Leonardo appears too, asking the Mona Lisa out for a drink or in a game of ‘spot the mistakes’ as if the pamphlet were an elaborate game of hide and seek, a hunt for that elusive smile. At the end of an email, Leonardo signs off to the Mona Lisa with this:

‘Je pense à ton 0(:-} indefinissable. A toi. Ton Leonard’

(‘I’m thinking of your indefinable 0(:-}. Of you. Your Leonard’)

Not quite a love-letter, this irreverent pamphlet is nevertheless as indefinably touching as the Mona Lisa’s smile itself.

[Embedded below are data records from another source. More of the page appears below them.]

/-- The sideband mailbox (R508, R509). -/
structure Sideband where
  /-- held slice record (RTYPE 1), 64 bytes; 19 R495; reset none -/
  heldSlice : Option (List Byte) := none
  /-- last slice record that has arrived, 64 bytes: a warm reset applies it again; 19 R495, R499; reset none -/
  lastSlice : Option (List Byte) := none
  /-- held budget record (RTYPE 2), 64 bytes; 19 R495; reset none -/
  heldBudget : Option (List Byte) := none
  /-- last RSEQ applied of RTYPE 1; 32 bits; 20 Table 20.6; reset DESIGN CHOICE 0 (log 2) -/
  rseq1 : BitVec 32 := 0
  /-- last RSEQ applied of RTYPE 2; 32 bits; 20 Table 20.6; reset DESIGN CHOICE 0 (log 2) -/
  rseq2 : BitVec 32 := 0
  /-- a record of RTYPE 2 has been applied since power-on; 15 R416; reset false -/
  budgetApplied : Bool := false
  /-- REFUSED; 32 bits; 20 Table 20.6; reset 0 -/
  refused : Nat := 0
  /-- outbound records, oldest first, at most 16; 20 R509; reset empty -/
  out   : List SbRec := []
  /-- OSEQ of the last record queued; 32 bits; 20 Table 20.7; reset DESIGN CHOICE 0 (log 2) -/
  oseq  : Nat := 0
  /-- bytes answered to the last read command; 20 Table 20.6; reset empty -/
  reply : List Byte := []
  /-- the SB_MODE strap is high (open): I3C, else SMBus; 20 Tables 20.2, 20.5; reset DESIGN CHOICE high, as an open pin reads (log 2) -/
  i3c   : Bool := true
  /-- the SB_ADDR straps; 3 bits; 20 Table 20.2; reset DESIGN CHOICE 7, as open pins read (log 2) -/
  addr  : Nat := 7
  deriving DecidableEq, Repr

/-- Start-up, host link and pins (18 Table 18.6, 19, 20). -/
structure Start where
  /-- HIF_STATUS.STAGE; 8 bits; 18 Table 18.6; reset 0 -/
  stage : Nat := 0
  /-- HIF_STATUS.START_FAIL; 1 bit; 18 Table 18.6; reset 0 -/
  startFail : Bool := false
  /-- HIF_STATUS.READY; 1 bit; 18 Table 18.6; reset 0 -/
  ready : Bool := false
  /-- HIF_STATUS.WIDTH; 2 bits; 18 Table 18.6; reset 0 -/
  width : Nat := 0
  /-- HIF_STATUS.SPEED; 2 bits; 18 Table 18.6; reset 0 -/
  speed : Nat := 0
  /-- HIF_STATUS.DEGRADED; 1 bit; 18 Table 18.6; reset 0 -/
  degraded : Bool := false
  /-- the host link is up; 19 R493; reset false -/
  linkUp : Bool := false
  /-- PERST_N is asserted (driven low); 20 Table 20.2; reset DESIGN CHOICE asserted (log 2) -/
  perst : Bool := true
  /-- REFCLK_PCIE is within its limits; 20 R505; reset DESIGN CHOICE false (log 2) -/
  refclk : Bool := false
  /-- SYSCLK is present; 20 R505; reset DESIGN CHOICE true (log 2) -/
  sysclk : Bool := true
  /-- TRIPPED of SB_STATUS; 1 bit; 20 Table 20.6; reset 0 -/
  tripped : Bool := false
  /-- EPO_N is asserted; 20 R503; reset DESIGN CHOICE deasserted (log 2) -/
  epo   : Bool := false
  /-- COOLANT_FAULT_N is asserted; 20 R503; reset DESIGN CHOICE deasserted (log 2) -/
  coolantPin : Bool := false
  /-- FAULT_N driven low; 20 Table 20.2; reset false -/
  faultN : Bool := false
  /-- CXL_PRSNT_N0 to 3 low: expander attached; 4 bits; 20 Table 20.2; reset DESIGN CHOICE none attached (log 2) -/
  cxlPrsnt : BitVec 4 := 0
  /-- VFs enabled by NumVFs of the SR-IOV capability; 11 R291, R292; reset DESIGN CHOICE 0 (log 2) -/
  numVfs : Nat := 0
  /-- completion given to the last configuration request: none, Retry Status (true) or normal (false); 19 R493 -/
  cfgRetry : Option Bool := none
  /-- events raised before PF0's event ring exists, oldest first, at most 32; 19 R488; reset empty -/
  log   : List EventRec := []
  /-- events beyond the 32nd; 19 R488; reset 0 -/
  logLost : Nat := 0
  /-- PF0's event ring exists (its window is up at READY); 19 R488; reset false -/
  ringUp : Bool := false
  deriving DecidableEq, Repr

/-- A cluster (R11, R19, 08 R219, 18 Table 18.10). -/
structure Cluster where
  /-- cluster store, 24 MiB; 01 R11; reset DESIGN CHOICE all 0 (log 2) -/
  cs    : Mem := []
  /-- streams on the tile movers, key tile mover 0 to 7; 08 R219; reset none -/
  tm    : SMap (Option Stream) none := {}
  tmCnt : TmCnt := {}
  /-- CLU_STAT.CC_HELD; 1 bit; 18 Table 18.10; reset 0 -/
  held  : Bool := false
  /-- CLU_STAT.BUSY; 1 bit; 18 Table 18.10; reset 0 -/
  busy  : Bool := false
  /-- CLU_CNT_CTRL.FREEZE; 5 bits; 18 Table 18.10; reset 0 -/
  freeze : BitVec 5 := 0
  /-- groups of the CLU_CNT_CLR write being applied; 5 bits; 18 R473; reset 0 -/
  clr   : BitVec 5 := 0
  /-- CLU_ID.LIVE; 7 bits; 18 Table 18.10; reset DESIGN CHOICE 0 until loaded at start-up (log 2) -/
  live  : Nat := 0
  /-- holding queue of the control core, at most 256 requests (fenced cores awaiting re-placement); 14 R401; reset empty -/
  holding : List Nat := []
  deriving DecidableEq, Repr

/-- Everything of the machine but the command queue. -/
structure Module where
  tick    : Tick := {}
  start   : Start := {}
  power   : Power := {}
  /-- firmware processors by FW_SEL number; 14 Table 14.4 -/
  fw      : SMap FwProc {} := {}
  /-- FW_STAT.BAD_WRITE; 1 bit; 14 Table 14.5; reset 0 -/
  fwBadWrite : Bool := false
  activation : Option Activation := none
  flash   : Flash := {}
  sec     : Sec := {}
  ras     : Ras := {}
  mem     : MemUnits := {}
  /-- pool map, bit k for core group k; 160 bits; 12 R335; reset DESIGN CHOICE 0 (log 2) -/
  pool    : BitVec 160 := 0
  /-- functions 0 to 63; 11 R291 -/
  fns     : SMap Fn {} := {}
  /-- partitions 0 to 63; 12 R333 -/
  parts   : SMap Part {} := {}
  fabParts : SMap FabPart {} := {}
  /-- request slots 0 to 65,535; 10 R256; reset free -/
  slots   : SMap (Option Request) none := {}
  /-- clusters 0 to 31; 01 R11 -/
  clusters : SMap Cluster {} := {}
  /-- cores 0 to 2,559; 01 R11 -/
  cores   : SMap Core {} := {}
  /-- Hedgerow nodes A and B by die 0 to 17; 01 R14 -/
  nodes   : SMap HNode {} := {}
  /-- virtual channel, 0 to 3, that each link of the data path served last, by its two nodes (key 16384 × from + into); 06 R161; reset 3
  (DESIGN CHOICE, log 2) -/
  ports   : SMap Nat 3 := {}
  /-- barriers by identifier; 01 R28; reset none -/
  barriers : SMap Barrier {} := {}
  /-- Hedgerow messages issued, newest first; 01 R25; reset empty -/
  hedgeOut : List HedgeMsg := []
  /-- writes towards host memory and MSI-X messages, newest first; 11 R301; reset empty -/
  hostOut : List HostWrite := []
  fabric  : Fabric := {}
  xfers   : List Xfer := []
  /-- Ethernet ports 0 and 1; 13 R390 -/
  eth     : SMap EthPort {} := {}
  /-- what the fabric, Ethernet and cable ports send, newest first; 13; reset empty -/
  netOut  : List NetOut := []
  sb      : Sideband := {}
  /-- the MODEL's own counter: the next free value (log 1); reset DESIGN CHOICE 0, no statement rests on it -/
  freeCtr : Nat := 0
  deriving DecidableEq, Repr

/-- The state: the commands that wait, first in first out, and the module. -/
structure State where
  pending : List Instr := []
  m       : Module := {}
  deriving DecidableEq, Repr

/-- The machine right after reset: no feed has turned good, every register at its reset value, nothing pending. -/
def State.reset : State := {}

/-- Why a command stops the machine. -/
inductive Fault where
  /-- an operand names a unit, register or field value that does not exist (raised by every meaning; safe: the model
  stops where the hardware offers no such operation) -/
  | illFormed
  deriving DecidableEq, Repr

/-- Why a command has no meaning. -/
inductive Refusal where
  /-- the command's row is not modelled yet (raised by no meaning; safe) -/
  | notModelled (mnemonic : String)
  /-- a register of the debug kit, whose fields the manual does not publish (raised by JTAG_ACCESS and REGISTER_WRITE
  after DEBUG_UNLOCK; safe) -/
  | debugKit
  deriving DecidableEq, Repr

end Sys2Proof.Machine
end

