/-- Change an active request. -/
def setReq (m : Module) (slot : Nat) (g : Request → Request) : Module :=
  { m with slots := m.slots.upd slot fun o => o.map g }

/-- The item that admitted a request. -/
def Request.item (q : Request) : ItemRef := ⟨q.fn, q.ring, q.ssn⟩

/-- The lowest slot at or above `k` that holds no request, within `n` slots. -/
def lowestFree (m : Module) (k : Nat) : Nat → Option Nat
  | 0 => none
  | n + 1 => match m.slots.get k with
    | none => some k
    | some _ => lowestFree m (k + 1) n

/-- Active requests of a partition, as (slot, request). -/
def reqsOf (m : Module) (p : Nat) : List (Nat × Request) :=
  m.slots.cells.filterMap fun c =>
    match c.2 with
    | some q => if q.part = p then some (c.1, q) else none
    | none => none

/-! ### The time base -/

/-- The wide-value operation of a mailbox completes: VALID sets, and ERR takes the operation's own result unless an
overrun keeps 4 (R476 to R478). -/
def Mailbox.complete (b : Mailbox) : Mailbox :=
  match b.busy with
  | .none => b
  | _ => { b with valid := true, busy := .none, err := if b.err = 4 then 4 else b.endErr }

/-- The time base is at least at an instant that a command says has come (log 8). -/
def reachNs (m : Module) (t : Nat) : Module := m.setTick fun k => { k with ns := max k.ns t }

/-- No boundary is raised: SYNC is FREE or STOPPED (R418, R514). -/
def noBoundary (m : Module) : Bool := m.tick.sync == .free || m.tick.sync == .stopped

/-- One cycle of the time base: 1 ns passes, and the mailbox operations in progress complete (R29, R476; log 6). -/
def timeCycle (m : Module) : Module :=
  let m := m.setTick fun t => { t with ns := t.ns + 1 }
  foldM m.fns.keys (fun m f => m.setFn f fun x => { x with box := x.box.complete }) m

end Sys2Proof.Machine
end

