-- ==== Sys2Proof/Machine/Domains.lean ====
section
/-! DEFINITION. Power domains: their numbers, what powers each, which are on (15_power R413 to R415). -/

namespace Sys2Proof.Machine

/-- The domain without which another is not powered (Table 15.2); the always-on domain is 2,661. -/
def domParent (d : Nat) : Option Nat :=
  if d < 2560 then some (2560 + d / 80)
  else if d < 2592 then some (2592 + (d - 2560) / 4)
  else if d < 2600 then some (2653 + (d - 2592))
  else if d < 2608 then some (2653 + (d - 2600))
  else if d < 2616 then some (2600 + (d - 2608))
  else if d < 2632 then some (2600 + (d - 2616) / 2)
  else if d < 2661 then some 2661
  else none

/-- A core group is OWNED or POOLED (R335). -/
def groupUsed (m : Module) (g : Nat) : Bool := m.pool.getLsbD g || m.parts.cells.any fun c => c.2.regs.owned.getLsbD g

/-- A CORE_RETEST runs on a core, which it powers alone (R461). -/
def retested (m : Module) (core : Nat) : Bool :=
  m.fns.cells.any fun f => f.2.rings.cells.any fun r => r.2.items.any fun x =>
    x.st == .running && x.opcode == 0x30 && dfield x.desc 0x18 2 == 2 && dfield x.desc 0x1C 4 == core

/-- What R414 and R461 ask of a domain, its parent apart. -/
def domWanted (m : Module) (d : Nat) : Bool :=
  if d < 2560 then
    (m.start.ready && m.live d && groupUsed m (groupOf d)) || (m.power.domains.getLsbD d && retested m d)
  else if 2632 ≤ d ∧ d < 2636 then m.start.cxlPrsnt.getLsbD (d - 2632)
  else if 2637 ≤ d ∧ d < 2649 then (m.link (d - 2637)).st != .off && (m.link (d - 2637)).st != .unused
  else if 2649 ≤ d ∧ d < 2651 then (m.eth.get (d - 2649)).en
  else true

/-- A domain is on: it is wanted, its regulator has not failed, its parent is on, and it does not turn on under the coolant
clamp (R414, R415). `fuel` bounds the chain of parents. -/
def domOn (m : Module) (d : Nat) : Nat → Bool
  | 0 => false
  | fuel + 1 =>
    domWanted m d && !m.power.domFault.getLsbD d && (m.power.domains.getLsbD d || !m.power.coolant) &&
      (match domParent d with
        | some q => domOn m q fuel
        | none => true)

/-- Bits of a list of flags, the first at bit 0. -/
def bitsOf : List Bool → Nat
  | [] => 0
  | b :: bs => b2n b + 2 * bitsOf bs

/-- A domain is off and is not turned on: the coolant clamp holds (R415). -/
def heldOff (m : Module) (d : Nat) : Bool := m.power.coolant && !m.power.domains.getLsbD d

/-- Domains follow R414, once the switched domains have been turned on. -/
def refreshDomains (m : Module) : Module :=
  if m.power.dark || m.start.tripped || decide (m.start.stage < 6) then m
  else
    let d := BitVec.ofNat 2662 (bitsOf ((range' 0 2662).map fun d => domOn m d 6))
    m.setPower fun w => { w with domains := d }

end Sys2Proof.Machine
end

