/-- Bytes of a weight block that a plain stream fills, and of the payload before its scale bytes: those of the descriptor that takes the
stream's tag (R86, R90, R225). -/
def plainBlock (m : Module) (w : Swath) (d : TmDesc) : Nat × Nat :=
  let tag := d.dst % 2 ^ 28
  let b := match (targets w d).head? with
    | some c => ((m.core c).planes.get w.plane).bytes
    | none => []
  match ((range' 0 64).map (meDesc b)).find? fun x => x.fromTm && x.wgtAddr % 2 ^ 28 == tag with
  | some x => (x.blockBytes, if d.scales then x.blockBytes - x.scaleBytes else x.blockBytes)
  | none => (4096 * slotBytesOf d.fmt, 4096 * slotBytesOf d.fmt)

/-- Elements of a block that a plain stream fills. -/
def plainElems (m : Module) (w : Swath) (d : TmDesc) : Nat := max 1 ((plainBlock m w d).2 * 8 / fmtWidth d.fmt)

/-- A plain stream to the front buffer: its bytes fill the blocks in the order of the stream, already in feed order. -/
def TmDesc.plainFb (d : TmDesc) : Bool := d.dstLvl == 3 && d.skew == 0

/-- Number of the bundle or weight block that a position belongs to, among those put together at once: a Q stream sends one bundle for
each run of dimension 0, a feed-order stream one block for each run of dimensions 0 and 1 (R225; DEDUCED, log 43). -/
def groupNo (d : TmDesc) (ix : List Nat) : Nat :=
  if d.plainFb then 0
  else (if d.dstLvl = 4 then ix.getD 1 0 else 0) + 65536 * (ix.getD 2 0 + 65536 * ix.getD 3 0)

/-- A position is the last of its bundle or weight block. -/
def groupEnds (m : Module) (s : Stream) (w : Swath) (d : TmDesc) (pos : Nat) : Bool :=
  let ix := d.indexAt pos
  if d.plainFb then (pos + 1) % plainElems m w d == 0
  else ix.getD 0 0 == lastIx d s.outer 0 && (d.dstLvl == 4 || ix.getD 1 0 == lastIx d s.outer 1)

/-- Space of one group in the stream's buffer. -/
def groupSpace : Nat := 1048576

/-- Put one position into its bundle or weight block. -/
def bufferPos (m : Module) (w : Swath) (d : TmDesc) (pos v : Nat) (sc : Option Nat) (b : Mem) : Mem :=
  let ix := d.indexAt pos
  let base := groupNo d ix * groupSpace
  let wd := fmtWidth d.fmt
  if d.dstLvl = 4 then b.wrBits (8 * base + ix.getD 0 0 * wd) wd v
  else if d.plainFb then
    let i := pos % plainElems m w d
    let b := b.wrBits (i * wd) wd v
    match sc with
    | some x => b.put ((plainBlock m w d).2 + i / 32) (BitVec.ofNat 8 x)
    | none => b
  else
    let a := base + feedOff d ix
    let b := if d.pairs4 then b.wrBits (8 * a + 4 * (d.rowOf (ix.getD 0 0)).2) 4 v else b.wr a (slotBytesOf d.fmt) v
    match sc with
    | some x => b.put (base + feedScaleOff d ix) (BitVec.ofNat 8 x)
    | none => b

/-- Header of the bundles of a Q stream: words 3 to 15 from the block at HDR_ADDR (R151, Table 8.4). -/
def qHeader (m : Module) (s : Stream) (cl : Nat) (d : TmDesc) : BitVec 512 :=
  flitOfWords fun i =>
    if i = 0 then tagWord kData d.tag else if i < 3 then 0
    else (m.clu cl).cs.rd (csAddr s.part (d.hdr + 4 * i)) 4

/-- Bundles of at most 255 payload flits from the bytes of a group. -/
def qBundles (b : List Byte) : Nat → List (List (BitVec 512))
  | 0 => []
  | n + 1 =>
    let flits := min 255 (ceilDiv b.length 64)
    if b = [] then [] else flitsOf b flits :: qBundles (b.drop (64 * flits)) n

/-- Bytes of a whole group. -/
def groupBytes (m : Module) (w : Swath) (d : TmDesc) (g : Nat) (b : Mem) : List Byte :=
  b.bytes (g * groupSpace)
    (if d.dstLvl = 4 then ceilDiv (d.cnt 0 * fmtWidth d.fmt) 8
     else if d.plainFb then (plainBlock m w d).1
     else 4096 * slotBytesOf d.fmt + (if d.scales then (if d.pairs4 then 256 else 128) else 0))

/-- The weight block that ends at a position of a stream, read again from the source (04 R109). -/
def blockAgain (m : Module) (s : Stream) (cl : Nat) (w : Swath) (d : TmDesc) (pos : Nat) : List Byte :=
  let g := groupNo d (d.indexAt pos)
  let mine (i : Nat) : Bool := if d.plainFb then i / plainElems m w d == pos / plainElems m w d else groupNo d (d.indexAt i) == g
  let buf := ((range' 0 (pos + 1)).filter mine).foldl (fun b i =>
    let ix := d.indexAt i
    let sc := if d.scales && ix.getD 0 0 % 32 = 0 then some (scaleByte m s cl w d ix) else none
    bufferPos m w d i (element m s cl w d ix) sc b) []
  groupBytes m w d g buf

/-- A whole group goes to every destination: a weight block into the front buffer, unless its tag's blocks are being discarded (R231),
or bundles into the queue. -/
def sendGroup (m : Module) (s : Stream) (cl : Nat) (w : Swath) (d : TmDesc) (bytes : List Byte) : Module :=
  foldM (targets w d) (fun m c =>
    if d.dstLvl = 3 then
      let tag := d.dst % 2 ^ 28
      m.setMe c fun me => if me.drop.contains tag then me else { me with front := me.front ++ [(tag, bytes)] }
    else foldM (qBundles bytes 65536) (fun m p => deliver m c d.dstQ (qHeader m s cl d) p) m) m

/-- Every destination of a group can take it: a free front-buffer slot (R90), or the queue has taken every flit of the bundle before
(R226). -/
def groupRoom (m : Module) (w : Swath) (d : TmDesc) : Bool :=
  (targets w d).all fun c =>
    if d.dstLvl = 3 then (m.core c).me.drop.contains (d.dst % 2 ^ 28) || decide ((m.core c).me.front.length < 2)
    else feedFree m c d.dstQ

/-! ### What a stream reads and writes (R209, R224, R231) -/

/-- Positions at which a scale block starts and its scale byte goes with them. -/
def scaleStarts (d : TmDesc) (ixs : List (List Nat)) : List (List Nat) :=
  if d.scales then ixs.filter fun ix => ix.getD 0 0 % 32 = 0 else []

/-- Bit addresses at the source that a list of positions reads, scale bytes among them. -/
def srcReads (d : TmDesc) (s : Stream) (ixs : List (List Nat)) : List Int :=
  if d.op = 0 then
    (ixs.filter fun ix => !d.isPad ix).map (srcBit d s.stepP1) ++
      ((scaleStarts d ixs).filter fun ix => !padBlock d ix).map fun ix => 8 * d.scaleOff d.srcScale d.srcStride ix
  else []
/-- Bit addresses in the range that a list of positions reads, and those it writes. -/
def devReads (d : TmDesc) (s : Stream) (ixs : List (List Nat)) : List Int :=
  if d.srcLvl = 0 then srcReads d s ixs else []
def devWrites (d : TmDesc) (s : Stream) (ixs : List (List Nat)) : List Int :=
  if d.dstLvl = 0 then ixs.map (dstBit d s.stepP1) ++
    (scaleStarts d ixs).map fun ix => 8 * d.scaleOff d.dstScale d.dstStride ix
  else []

/-- Lines of a list of bit addresses. -/
def linesOf (as : List Int) : List Nat := (as.map fun a => (a / 512).toNat).eraseDups

/-- Source lines that a stream reads for `n` positions from `pos`, without the one that it read last. -/
def freshLines (d : TmDesc) (s : Stream) (pos n : Nat) : Nat :=
  let last := if pos = 0 then [] else linesOf (srcReads d s [d.indexAt (pos - 1)])
  ((linesOf (srcReads d s ((range' pos n).map d.indexAt))).filter fun l => !last.contains l).length

/-! ### Issue (R227, R230, R231) -/

/-- Change the stream on a tile mover. -/
def setTm (m : Module) (cl mv : Nat) (g : Option Stream → Option Stream) : Module :=
  m.setClu cl fun k => { k with tm := k.tm.upd mv g }
/-- Change a cluster's tile-mover counters. -/
def setTmCnt (m : Module) (cl : Nat) (g : TmCnt → TmCnt) : Module :=
  if (m.clu cl).freeze.getLsbD 4 then m else m.setClu cl fun k => { k with tmCnt := g k.tmCnt }

/-- Record the end of an entry's issue; blocks of its tag are no longer discarded. -/
def markEnded (m : Module) (p key step2 : Nat) (cancelled : Bool) : Module :=
  m.setPart p fun x =>
    { x with issueEnded := x.issueEnded.put key step2
             issueCancelled := if cancelled then x.issueCancelled.put key step2 else x.issueCancelled }

/-- The stream of a front-buffer tag has ended: later blocks of the tag are taken again (R231). -/
def clearDrop (m : Module) (w : Swath) (d : TmDesc) : Module :=
  if d.dstLvl = 3 then
    foldM (targets w d) (fun m c => m.setMe c fun me => { me with drop := me.drop.filter (· ≠ d.dst % 2 ^ 28) }) m
  else m

/-- A cancelled Q stream sends one marker with its tag to every destination (R231). -/
def cancelMarker (m : Module) (s : Stream) (cl : Nat) (w : Swath) (d : TmDesc) : Module :=
  if d.dstLvl = 4 then
    foldM (targets w d) (fun m c => deliver m c d.dstQ (markerOf d.tag (qHeader m s cl d)) []) m
  else m

/-- Key of a gate in a step: swath, step (index plus one), core, queue (R230). -/
def gateKey (swath stepP1 core q : Nat) : Nat := ((swath * 2 ^ 64 + stepP1) * 4096 + core) * 16 + q

/-- Gate of an entry in a step. -/
def entryGate (w : Swath) (d : TmDesc) (stepP1 : Nat) : Nat := gateKey w.id stepP1 (w.cores.getD d.gateCore 0) d.gateQ

/-- The model's step in progress runs this swath's model. -/
def modelRuns (m : Module) (p : Nat) (w : Swath) : Option RunStep :=
  (runningStep m p).bind fun st => st.runs.find? fun r => r.model == w.model && !r.finished

/-- The model's step, pre-empted or not, and its fold. -/
def modelStep (m : Module) (p : Nat) (w : Swath) : Option RunStep :=
  (m.part p).step.bind fun st => st.runs.find? fun r => r.model == w.model && !r.finished

/-- Step (index plus two, PRELOAD 1) that an entry is issued for next (R227). -/
def nextIssue (x : Part) (w : Swath) (d : TmDesc) (entry : Nat) : Nat :=
  max (max (x.issued.get (entryKey w.id entry) + 1) (x.issueFloor.get w.id)) (if d.preload then 1 else 2)

/-- The issue of an entry in a step has ended, or there is no such issue (R227; log 18). -/
def issueOver (x : Part) (w : Swath) (entry step2 : Nat) : Bool :=
  decide (step2 ≤ x.issueEnded.get (entryKey w.id entry)) || decide (step2 < x.issueFloor.get w.id) ||
    (step2 == 1 && !(tmDesc w.schedule entry).preload)

/-- The trigger of an entry has come in the step `step2` - 2: its launch, the release that activates the swath's fold, or the end of
DEP's issue. An entry that is part of its fold runs in the step in progress alone (R227, R228). -/
def triggered (m : Module) (p : Nat) (w : Swath) (d : TmDesc) (step2 : Nat) : Bool :=
  let x := m.part p
  let current := decide (x.steps.get w.id + 1 = step2)
  let runs := d.prefetch || (current && (modelRuns m p w).isSome)
  if step2 = 1 then true
  else match d.trig with
    | 0 => runs
    | 1 => runs && (match modelStep m p w with
      | some r => !current || decide (w.foldIndex ≤ r.fold)
      | none => true)
    | _ => runs && issueOver x w d.dep (step2 - b2n d.prev)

Not just a collection of circus-tricks, these pamphlets by Le Tellier, more than a decade after their publication, show us how language can be stretched and toyed with surprising vivaciousness. Whilst these efforts carry an inevitable twinkle in the eye, the craftsmanship and labour that led to these texts is not to be dismissed unthinkingly, and could serve as the basis for new, equally surprising and inventive efforts.

*The comments refer to Le chant d’amour grand-singe. Un corpus lyrique méconnu, recueilli, traduit et commenté par Jacques Jouet, another Oulipean pamphlet, whilst a lexic has been compiled by  Francis Lacassin in Tarzan.